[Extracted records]
──────────

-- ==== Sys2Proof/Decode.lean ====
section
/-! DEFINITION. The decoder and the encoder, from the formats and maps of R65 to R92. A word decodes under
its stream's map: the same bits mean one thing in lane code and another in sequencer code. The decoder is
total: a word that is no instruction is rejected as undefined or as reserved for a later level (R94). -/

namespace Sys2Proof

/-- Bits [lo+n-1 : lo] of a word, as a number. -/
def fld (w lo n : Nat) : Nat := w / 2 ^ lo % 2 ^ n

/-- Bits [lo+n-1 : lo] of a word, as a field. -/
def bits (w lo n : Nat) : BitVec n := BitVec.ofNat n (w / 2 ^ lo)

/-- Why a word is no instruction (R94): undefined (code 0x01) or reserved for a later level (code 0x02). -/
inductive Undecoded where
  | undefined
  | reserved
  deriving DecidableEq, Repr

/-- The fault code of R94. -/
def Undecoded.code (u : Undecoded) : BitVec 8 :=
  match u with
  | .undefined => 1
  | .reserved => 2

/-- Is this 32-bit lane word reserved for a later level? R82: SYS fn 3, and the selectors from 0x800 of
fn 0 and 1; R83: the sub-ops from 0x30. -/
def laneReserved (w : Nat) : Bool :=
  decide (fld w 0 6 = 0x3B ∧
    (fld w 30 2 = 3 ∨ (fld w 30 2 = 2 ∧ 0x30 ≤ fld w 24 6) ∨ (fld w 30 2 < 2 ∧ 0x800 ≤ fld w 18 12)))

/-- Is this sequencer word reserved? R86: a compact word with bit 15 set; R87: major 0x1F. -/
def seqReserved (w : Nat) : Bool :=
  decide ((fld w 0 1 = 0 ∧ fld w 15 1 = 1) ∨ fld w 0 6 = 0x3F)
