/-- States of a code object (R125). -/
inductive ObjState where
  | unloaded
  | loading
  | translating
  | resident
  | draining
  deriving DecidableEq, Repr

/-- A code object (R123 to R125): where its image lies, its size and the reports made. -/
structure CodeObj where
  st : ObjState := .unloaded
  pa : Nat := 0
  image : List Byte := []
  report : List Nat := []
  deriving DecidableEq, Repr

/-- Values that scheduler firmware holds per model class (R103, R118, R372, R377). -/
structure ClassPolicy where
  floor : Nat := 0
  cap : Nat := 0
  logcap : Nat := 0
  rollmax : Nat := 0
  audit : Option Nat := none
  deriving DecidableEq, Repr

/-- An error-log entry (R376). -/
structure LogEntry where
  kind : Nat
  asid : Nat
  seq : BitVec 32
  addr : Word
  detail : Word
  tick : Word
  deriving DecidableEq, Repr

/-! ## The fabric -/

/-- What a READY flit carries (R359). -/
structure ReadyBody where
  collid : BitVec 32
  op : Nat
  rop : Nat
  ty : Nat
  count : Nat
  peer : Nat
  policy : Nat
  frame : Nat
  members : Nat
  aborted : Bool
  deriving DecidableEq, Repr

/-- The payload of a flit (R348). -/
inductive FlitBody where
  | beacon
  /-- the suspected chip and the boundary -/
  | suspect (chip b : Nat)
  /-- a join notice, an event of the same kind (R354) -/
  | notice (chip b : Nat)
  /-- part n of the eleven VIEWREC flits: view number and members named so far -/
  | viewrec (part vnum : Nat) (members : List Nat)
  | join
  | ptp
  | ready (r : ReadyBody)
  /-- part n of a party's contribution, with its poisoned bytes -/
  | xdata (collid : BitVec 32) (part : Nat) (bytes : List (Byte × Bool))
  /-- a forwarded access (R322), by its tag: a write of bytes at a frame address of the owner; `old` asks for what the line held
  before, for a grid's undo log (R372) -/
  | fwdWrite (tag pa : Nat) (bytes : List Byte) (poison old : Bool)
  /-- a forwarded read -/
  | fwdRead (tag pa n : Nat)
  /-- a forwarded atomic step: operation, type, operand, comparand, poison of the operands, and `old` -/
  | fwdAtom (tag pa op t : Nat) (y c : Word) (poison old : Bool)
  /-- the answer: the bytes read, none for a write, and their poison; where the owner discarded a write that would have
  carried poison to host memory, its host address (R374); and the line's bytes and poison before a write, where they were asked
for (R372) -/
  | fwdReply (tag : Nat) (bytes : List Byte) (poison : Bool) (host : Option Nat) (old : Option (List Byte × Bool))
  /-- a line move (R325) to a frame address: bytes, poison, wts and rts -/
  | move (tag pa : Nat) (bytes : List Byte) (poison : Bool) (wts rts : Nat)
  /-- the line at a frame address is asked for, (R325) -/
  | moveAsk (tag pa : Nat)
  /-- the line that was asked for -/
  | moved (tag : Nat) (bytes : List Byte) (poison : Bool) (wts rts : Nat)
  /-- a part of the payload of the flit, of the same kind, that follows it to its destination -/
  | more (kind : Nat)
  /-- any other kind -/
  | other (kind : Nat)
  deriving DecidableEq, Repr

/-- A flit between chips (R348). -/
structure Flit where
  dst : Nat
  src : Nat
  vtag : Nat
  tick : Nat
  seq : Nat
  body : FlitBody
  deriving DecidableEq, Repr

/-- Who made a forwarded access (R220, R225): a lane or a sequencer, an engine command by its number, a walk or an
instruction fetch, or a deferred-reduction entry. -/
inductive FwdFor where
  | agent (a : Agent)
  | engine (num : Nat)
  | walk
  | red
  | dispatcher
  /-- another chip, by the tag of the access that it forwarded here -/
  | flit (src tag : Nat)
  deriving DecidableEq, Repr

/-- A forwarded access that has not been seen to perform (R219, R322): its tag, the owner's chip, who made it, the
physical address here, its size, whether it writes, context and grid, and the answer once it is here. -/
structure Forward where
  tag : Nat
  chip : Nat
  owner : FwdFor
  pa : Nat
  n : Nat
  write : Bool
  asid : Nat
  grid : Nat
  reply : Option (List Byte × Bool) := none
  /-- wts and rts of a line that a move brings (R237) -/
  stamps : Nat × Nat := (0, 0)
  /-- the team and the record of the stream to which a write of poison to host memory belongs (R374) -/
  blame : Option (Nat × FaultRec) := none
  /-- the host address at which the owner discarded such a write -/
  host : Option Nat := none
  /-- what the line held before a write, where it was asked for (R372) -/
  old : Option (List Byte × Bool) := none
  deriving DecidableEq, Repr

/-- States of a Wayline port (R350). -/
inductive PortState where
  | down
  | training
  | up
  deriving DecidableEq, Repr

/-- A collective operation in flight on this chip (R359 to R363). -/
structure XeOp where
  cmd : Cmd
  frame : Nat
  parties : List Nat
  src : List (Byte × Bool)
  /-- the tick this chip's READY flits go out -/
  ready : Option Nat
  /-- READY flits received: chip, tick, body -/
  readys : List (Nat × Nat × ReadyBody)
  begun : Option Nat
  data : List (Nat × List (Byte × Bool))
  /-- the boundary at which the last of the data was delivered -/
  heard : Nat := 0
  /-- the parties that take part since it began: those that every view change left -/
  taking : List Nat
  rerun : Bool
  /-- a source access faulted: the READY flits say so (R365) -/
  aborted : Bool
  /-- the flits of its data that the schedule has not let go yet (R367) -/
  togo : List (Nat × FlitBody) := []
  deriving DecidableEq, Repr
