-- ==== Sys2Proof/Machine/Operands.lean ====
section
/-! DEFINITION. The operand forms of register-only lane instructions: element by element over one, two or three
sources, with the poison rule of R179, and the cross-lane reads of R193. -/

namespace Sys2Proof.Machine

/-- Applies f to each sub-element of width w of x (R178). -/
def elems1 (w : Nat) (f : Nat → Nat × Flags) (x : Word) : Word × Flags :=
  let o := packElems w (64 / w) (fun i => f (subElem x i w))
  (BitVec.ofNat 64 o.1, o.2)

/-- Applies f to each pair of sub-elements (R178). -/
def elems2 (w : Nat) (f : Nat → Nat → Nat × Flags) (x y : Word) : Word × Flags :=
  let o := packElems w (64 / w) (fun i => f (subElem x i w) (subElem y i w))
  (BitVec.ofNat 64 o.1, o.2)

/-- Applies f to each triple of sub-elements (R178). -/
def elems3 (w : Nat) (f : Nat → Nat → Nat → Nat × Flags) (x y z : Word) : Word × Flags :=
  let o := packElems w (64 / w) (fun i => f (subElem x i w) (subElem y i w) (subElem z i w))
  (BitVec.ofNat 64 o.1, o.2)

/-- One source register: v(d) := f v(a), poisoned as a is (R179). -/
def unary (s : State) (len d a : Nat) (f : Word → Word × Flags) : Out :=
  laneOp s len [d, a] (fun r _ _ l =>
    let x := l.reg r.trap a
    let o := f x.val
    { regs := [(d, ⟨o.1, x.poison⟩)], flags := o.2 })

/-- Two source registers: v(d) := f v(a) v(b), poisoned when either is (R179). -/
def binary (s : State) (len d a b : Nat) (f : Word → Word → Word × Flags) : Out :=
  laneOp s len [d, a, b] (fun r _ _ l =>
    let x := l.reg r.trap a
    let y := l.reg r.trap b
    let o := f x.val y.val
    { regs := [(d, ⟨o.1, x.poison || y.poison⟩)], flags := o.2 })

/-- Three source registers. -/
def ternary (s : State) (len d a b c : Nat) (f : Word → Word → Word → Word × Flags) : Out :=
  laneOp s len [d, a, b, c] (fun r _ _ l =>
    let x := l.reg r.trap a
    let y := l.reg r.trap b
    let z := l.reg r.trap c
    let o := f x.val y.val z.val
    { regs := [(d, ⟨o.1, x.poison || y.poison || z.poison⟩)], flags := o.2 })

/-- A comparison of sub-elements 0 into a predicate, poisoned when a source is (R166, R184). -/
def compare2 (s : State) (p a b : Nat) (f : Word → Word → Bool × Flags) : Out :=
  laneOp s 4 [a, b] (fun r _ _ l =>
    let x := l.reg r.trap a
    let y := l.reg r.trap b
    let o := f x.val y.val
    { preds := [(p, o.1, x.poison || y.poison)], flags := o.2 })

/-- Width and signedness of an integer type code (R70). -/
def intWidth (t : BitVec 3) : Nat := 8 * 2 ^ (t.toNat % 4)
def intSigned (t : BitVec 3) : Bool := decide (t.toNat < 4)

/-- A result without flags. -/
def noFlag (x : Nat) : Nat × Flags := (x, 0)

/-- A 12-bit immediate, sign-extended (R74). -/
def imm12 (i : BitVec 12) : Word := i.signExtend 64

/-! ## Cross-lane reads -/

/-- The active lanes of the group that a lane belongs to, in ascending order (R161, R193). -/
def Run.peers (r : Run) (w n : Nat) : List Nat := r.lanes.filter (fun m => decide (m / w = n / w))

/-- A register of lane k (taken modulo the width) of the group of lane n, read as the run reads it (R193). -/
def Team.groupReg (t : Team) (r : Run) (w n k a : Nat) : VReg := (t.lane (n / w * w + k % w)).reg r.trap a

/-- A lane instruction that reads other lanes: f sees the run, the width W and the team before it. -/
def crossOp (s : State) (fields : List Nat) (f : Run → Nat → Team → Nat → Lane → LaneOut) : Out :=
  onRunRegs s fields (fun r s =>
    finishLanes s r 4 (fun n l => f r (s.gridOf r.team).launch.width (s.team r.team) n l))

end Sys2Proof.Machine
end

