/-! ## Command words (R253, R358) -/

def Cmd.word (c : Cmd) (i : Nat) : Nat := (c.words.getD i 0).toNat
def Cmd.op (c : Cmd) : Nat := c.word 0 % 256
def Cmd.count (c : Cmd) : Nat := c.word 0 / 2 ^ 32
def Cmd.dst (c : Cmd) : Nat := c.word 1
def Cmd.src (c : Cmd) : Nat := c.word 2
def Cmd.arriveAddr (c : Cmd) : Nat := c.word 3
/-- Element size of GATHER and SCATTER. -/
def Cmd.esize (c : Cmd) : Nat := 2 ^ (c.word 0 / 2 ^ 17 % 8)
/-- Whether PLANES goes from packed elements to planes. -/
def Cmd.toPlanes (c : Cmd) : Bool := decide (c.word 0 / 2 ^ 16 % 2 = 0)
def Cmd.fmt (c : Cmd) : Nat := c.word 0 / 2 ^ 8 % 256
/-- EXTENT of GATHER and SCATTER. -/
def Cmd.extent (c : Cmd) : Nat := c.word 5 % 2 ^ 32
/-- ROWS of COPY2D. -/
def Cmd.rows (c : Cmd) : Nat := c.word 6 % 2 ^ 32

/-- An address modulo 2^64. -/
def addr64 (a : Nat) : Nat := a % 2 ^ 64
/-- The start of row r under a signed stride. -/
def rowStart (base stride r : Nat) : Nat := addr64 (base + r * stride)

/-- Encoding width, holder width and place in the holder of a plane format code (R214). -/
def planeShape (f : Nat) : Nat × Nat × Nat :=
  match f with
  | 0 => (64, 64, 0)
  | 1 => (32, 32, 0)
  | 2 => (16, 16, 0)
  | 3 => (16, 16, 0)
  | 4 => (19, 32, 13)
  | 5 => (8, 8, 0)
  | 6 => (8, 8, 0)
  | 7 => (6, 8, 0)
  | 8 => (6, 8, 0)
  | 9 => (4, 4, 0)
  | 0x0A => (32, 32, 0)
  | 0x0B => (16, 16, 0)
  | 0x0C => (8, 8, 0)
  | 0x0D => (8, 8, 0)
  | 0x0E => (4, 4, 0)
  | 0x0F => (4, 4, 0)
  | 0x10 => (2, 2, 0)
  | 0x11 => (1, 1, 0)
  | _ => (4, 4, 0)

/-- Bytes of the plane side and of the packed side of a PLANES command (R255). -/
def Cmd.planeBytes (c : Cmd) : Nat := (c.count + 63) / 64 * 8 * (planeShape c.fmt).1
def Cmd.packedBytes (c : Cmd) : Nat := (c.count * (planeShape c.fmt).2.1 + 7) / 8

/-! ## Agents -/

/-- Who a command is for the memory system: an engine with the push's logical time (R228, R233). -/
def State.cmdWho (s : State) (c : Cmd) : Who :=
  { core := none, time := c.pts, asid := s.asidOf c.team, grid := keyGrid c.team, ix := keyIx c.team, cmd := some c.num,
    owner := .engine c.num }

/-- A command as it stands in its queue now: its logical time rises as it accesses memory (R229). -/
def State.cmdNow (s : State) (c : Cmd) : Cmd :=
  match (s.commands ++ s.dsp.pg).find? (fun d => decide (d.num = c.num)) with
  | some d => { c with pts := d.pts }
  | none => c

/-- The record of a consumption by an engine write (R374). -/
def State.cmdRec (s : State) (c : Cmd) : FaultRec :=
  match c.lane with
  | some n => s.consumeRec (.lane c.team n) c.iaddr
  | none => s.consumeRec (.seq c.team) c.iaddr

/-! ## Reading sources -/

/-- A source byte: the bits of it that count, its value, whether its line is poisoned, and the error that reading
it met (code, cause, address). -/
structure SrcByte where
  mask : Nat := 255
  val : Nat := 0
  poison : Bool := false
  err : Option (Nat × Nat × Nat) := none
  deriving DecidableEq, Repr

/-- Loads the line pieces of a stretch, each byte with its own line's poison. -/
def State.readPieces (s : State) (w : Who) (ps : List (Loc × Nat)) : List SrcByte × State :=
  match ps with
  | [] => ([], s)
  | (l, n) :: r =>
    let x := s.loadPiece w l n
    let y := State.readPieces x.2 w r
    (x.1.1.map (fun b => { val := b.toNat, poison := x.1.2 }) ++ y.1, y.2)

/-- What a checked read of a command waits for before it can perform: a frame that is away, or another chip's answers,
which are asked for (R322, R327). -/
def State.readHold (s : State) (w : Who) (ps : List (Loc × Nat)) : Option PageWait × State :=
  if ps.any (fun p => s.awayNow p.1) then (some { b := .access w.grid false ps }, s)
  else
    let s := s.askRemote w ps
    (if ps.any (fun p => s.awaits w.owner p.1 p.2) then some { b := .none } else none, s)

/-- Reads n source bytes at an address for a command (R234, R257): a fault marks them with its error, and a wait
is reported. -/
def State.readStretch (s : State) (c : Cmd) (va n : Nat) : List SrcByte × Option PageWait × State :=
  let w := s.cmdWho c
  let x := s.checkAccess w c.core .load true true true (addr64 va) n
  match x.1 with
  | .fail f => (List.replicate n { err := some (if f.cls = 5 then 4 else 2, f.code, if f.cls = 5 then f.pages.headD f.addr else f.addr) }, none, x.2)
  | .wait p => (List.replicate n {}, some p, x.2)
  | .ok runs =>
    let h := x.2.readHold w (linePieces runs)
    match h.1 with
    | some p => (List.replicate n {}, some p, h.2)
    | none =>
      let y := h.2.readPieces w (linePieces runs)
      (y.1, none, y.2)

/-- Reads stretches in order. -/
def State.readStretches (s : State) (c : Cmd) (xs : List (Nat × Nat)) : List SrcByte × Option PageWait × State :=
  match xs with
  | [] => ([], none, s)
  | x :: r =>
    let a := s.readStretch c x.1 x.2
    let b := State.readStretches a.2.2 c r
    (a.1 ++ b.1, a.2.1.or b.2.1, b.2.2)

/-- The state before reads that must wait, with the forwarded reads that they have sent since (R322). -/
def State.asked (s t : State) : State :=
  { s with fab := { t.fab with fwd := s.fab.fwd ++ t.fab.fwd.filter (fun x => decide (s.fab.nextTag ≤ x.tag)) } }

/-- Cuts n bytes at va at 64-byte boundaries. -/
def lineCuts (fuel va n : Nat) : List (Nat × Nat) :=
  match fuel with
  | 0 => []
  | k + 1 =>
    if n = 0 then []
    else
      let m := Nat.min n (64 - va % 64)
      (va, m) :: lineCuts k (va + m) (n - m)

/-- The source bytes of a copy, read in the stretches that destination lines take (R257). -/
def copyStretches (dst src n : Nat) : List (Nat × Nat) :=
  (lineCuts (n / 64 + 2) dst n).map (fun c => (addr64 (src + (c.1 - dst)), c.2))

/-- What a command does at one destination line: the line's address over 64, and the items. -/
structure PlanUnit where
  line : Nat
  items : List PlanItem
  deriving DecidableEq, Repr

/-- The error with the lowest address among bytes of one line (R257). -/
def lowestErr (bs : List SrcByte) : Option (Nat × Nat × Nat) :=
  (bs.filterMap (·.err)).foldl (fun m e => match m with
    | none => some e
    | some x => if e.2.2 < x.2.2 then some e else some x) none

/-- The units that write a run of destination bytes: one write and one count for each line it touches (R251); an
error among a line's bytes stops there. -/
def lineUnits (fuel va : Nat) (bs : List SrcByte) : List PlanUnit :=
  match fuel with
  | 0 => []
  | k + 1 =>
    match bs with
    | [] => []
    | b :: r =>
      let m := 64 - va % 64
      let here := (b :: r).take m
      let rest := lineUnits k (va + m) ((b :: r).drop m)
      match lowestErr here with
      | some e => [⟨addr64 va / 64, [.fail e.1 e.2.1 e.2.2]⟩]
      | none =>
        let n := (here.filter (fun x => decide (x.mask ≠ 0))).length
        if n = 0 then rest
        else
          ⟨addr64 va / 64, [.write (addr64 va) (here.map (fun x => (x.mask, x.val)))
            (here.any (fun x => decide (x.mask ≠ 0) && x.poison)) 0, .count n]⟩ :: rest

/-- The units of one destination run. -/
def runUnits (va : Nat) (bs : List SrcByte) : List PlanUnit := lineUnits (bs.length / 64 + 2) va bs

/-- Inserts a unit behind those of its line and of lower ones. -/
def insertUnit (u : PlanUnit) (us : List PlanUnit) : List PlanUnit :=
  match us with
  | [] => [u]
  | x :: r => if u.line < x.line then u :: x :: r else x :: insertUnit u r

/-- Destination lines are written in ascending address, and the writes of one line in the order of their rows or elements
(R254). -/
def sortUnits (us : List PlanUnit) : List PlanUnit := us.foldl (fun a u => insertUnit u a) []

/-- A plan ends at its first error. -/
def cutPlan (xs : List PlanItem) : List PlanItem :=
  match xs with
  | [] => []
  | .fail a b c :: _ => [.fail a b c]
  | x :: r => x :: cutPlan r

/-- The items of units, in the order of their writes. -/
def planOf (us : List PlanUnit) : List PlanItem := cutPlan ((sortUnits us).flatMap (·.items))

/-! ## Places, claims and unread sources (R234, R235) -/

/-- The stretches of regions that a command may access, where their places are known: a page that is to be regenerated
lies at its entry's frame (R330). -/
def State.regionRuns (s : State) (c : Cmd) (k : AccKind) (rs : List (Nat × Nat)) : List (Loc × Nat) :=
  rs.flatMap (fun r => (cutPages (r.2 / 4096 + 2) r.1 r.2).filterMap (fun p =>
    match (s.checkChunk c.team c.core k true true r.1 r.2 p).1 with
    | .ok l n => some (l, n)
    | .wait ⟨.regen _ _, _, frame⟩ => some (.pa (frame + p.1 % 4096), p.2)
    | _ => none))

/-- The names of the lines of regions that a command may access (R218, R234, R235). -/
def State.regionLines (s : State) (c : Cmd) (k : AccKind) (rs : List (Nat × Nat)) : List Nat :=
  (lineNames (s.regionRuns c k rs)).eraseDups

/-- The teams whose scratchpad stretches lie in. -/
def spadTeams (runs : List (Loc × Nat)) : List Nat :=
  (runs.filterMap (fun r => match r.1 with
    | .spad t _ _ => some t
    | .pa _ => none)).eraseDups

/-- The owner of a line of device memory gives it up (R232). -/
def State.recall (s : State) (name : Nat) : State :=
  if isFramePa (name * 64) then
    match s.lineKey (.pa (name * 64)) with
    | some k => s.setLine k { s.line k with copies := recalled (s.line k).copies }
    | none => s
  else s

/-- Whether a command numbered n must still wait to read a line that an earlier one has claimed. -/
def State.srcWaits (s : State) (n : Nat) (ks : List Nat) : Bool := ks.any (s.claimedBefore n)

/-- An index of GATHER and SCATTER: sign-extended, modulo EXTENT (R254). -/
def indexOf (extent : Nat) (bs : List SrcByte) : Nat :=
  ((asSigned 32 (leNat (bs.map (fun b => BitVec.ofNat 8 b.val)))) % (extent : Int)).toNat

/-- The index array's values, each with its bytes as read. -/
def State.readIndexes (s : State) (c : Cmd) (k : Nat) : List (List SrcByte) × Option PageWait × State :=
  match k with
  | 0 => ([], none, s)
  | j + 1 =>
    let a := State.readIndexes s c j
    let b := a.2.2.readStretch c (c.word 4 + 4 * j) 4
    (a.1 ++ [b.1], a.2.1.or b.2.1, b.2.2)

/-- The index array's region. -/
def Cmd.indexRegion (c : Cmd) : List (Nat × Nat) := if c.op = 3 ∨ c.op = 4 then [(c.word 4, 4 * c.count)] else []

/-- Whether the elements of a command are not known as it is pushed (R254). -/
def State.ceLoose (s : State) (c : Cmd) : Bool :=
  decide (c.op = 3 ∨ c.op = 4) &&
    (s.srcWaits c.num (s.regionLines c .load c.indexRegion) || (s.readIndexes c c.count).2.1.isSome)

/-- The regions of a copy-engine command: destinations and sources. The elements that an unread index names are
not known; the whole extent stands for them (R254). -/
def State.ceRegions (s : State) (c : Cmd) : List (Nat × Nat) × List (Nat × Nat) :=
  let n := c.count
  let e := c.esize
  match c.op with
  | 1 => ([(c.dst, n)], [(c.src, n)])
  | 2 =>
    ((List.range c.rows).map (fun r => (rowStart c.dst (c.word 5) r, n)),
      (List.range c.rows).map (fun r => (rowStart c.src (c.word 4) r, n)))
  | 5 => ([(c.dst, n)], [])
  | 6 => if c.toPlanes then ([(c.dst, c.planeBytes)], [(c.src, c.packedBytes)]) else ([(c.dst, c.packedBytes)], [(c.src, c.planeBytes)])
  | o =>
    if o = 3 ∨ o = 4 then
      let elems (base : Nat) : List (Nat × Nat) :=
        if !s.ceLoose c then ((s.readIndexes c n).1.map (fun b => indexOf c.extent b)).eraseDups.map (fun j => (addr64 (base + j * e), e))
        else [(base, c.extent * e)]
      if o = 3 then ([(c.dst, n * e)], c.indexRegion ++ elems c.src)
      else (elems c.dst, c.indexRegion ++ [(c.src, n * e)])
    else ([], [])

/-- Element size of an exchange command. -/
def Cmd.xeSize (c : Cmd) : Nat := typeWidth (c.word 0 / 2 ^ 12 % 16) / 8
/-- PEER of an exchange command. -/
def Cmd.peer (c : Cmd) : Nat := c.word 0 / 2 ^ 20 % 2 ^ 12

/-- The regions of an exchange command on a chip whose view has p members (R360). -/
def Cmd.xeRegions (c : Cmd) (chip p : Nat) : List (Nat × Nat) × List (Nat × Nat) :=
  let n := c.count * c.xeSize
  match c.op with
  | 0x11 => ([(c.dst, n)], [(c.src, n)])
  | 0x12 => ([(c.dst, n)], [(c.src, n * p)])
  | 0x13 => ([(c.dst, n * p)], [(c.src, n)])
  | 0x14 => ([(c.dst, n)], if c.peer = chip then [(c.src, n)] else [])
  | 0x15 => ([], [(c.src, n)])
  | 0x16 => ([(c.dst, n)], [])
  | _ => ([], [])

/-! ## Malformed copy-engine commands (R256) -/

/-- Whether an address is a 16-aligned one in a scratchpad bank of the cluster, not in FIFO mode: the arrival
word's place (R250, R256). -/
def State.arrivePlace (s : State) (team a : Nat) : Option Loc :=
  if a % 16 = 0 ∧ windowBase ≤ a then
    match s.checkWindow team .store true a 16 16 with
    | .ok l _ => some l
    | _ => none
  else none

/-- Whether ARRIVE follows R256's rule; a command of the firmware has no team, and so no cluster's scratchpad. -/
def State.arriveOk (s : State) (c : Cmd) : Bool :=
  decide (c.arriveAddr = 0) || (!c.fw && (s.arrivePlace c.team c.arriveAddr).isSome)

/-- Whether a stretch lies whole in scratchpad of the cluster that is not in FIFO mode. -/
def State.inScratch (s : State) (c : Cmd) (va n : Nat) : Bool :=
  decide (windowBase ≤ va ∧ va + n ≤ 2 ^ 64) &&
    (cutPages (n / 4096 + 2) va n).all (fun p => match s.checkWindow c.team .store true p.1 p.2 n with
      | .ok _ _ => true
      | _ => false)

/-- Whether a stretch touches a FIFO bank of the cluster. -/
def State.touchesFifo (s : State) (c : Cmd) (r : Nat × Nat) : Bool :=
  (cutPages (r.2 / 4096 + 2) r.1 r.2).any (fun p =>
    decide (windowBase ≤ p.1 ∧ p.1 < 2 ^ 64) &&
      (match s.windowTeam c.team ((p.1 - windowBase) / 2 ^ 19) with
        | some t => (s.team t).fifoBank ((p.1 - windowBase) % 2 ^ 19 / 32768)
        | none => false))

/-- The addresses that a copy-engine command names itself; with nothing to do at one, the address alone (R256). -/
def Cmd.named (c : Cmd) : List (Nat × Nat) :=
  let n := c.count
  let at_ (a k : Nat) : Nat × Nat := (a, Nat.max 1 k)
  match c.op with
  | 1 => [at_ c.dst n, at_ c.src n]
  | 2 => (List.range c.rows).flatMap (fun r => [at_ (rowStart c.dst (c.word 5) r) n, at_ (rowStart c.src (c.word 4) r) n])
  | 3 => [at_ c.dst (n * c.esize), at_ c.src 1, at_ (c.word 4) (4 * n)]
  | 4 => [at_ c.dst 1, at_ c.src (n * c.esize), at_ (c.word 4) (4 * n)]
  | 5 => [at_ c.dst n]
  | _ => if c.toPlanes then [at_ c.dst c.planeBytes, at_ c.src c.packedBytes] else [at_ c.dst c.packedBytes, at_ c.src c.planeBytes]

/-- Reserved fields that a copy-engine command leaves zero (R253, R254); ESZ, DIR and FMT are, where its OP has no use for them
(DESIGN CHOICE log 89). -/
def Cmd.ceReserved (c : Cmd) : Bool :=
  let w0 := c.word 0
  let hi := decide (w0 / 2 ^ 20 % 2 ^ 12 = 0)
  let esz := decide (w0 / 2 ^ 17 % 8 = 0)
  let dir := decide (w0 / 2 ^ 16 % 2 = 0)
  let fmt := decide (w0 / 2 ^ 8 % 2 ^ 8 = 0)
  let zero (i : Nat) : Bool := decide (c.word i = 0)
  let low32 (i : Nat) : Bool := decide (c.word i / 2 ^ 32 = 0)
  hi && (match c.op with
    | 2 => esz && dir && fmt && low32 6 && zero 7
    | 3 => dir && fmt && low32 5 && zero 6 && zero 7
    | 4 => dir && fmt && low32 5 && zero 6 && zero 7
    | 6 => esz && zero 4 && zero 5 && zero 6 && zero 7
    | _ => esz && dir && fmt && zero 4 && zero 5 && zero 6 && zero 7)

──────────

Exercise instructions
Lines to set down from above: the line with "(x.1.1.map (fun b", the line with "match x.1 with", and every line between, each exactly as written.

Response to the task
    (x.1.1.map (fun b => { val := b.toNat, poison := x.1.2 }) ++ y.1, y.2)

/-- What a checked read of a command waits for before it can perform: a frame that is away, or another chip's answers,
which are asked for (R322, R327). -/
def State.readHold (s : State) (w : Who) (ps : List (Loc × Nat)) : Option PageWait × State :=
  if ps.any (fun p => s.awayNow p.1) then (some { b := .access w.grid false ps }, s)
  else
    let s := s.askRemote w ps
    (if ps.any (fun p => s.awaits w.owner p.1 p.2) then some { b := .none } else none, s)

/-- Reads n source bytes at an address for a command (R234, R257): a fault marks them with its error, and a wait
is reported. -/
def State.readStretch (s : State) (c : Cmd) (va n : Nat) : List SrcByte × Option PageWait × State :=
  let w := s.cmdWho c
  let x := s.checkAccess w c.core .load true true true (addr64 va) n
  match x.1 with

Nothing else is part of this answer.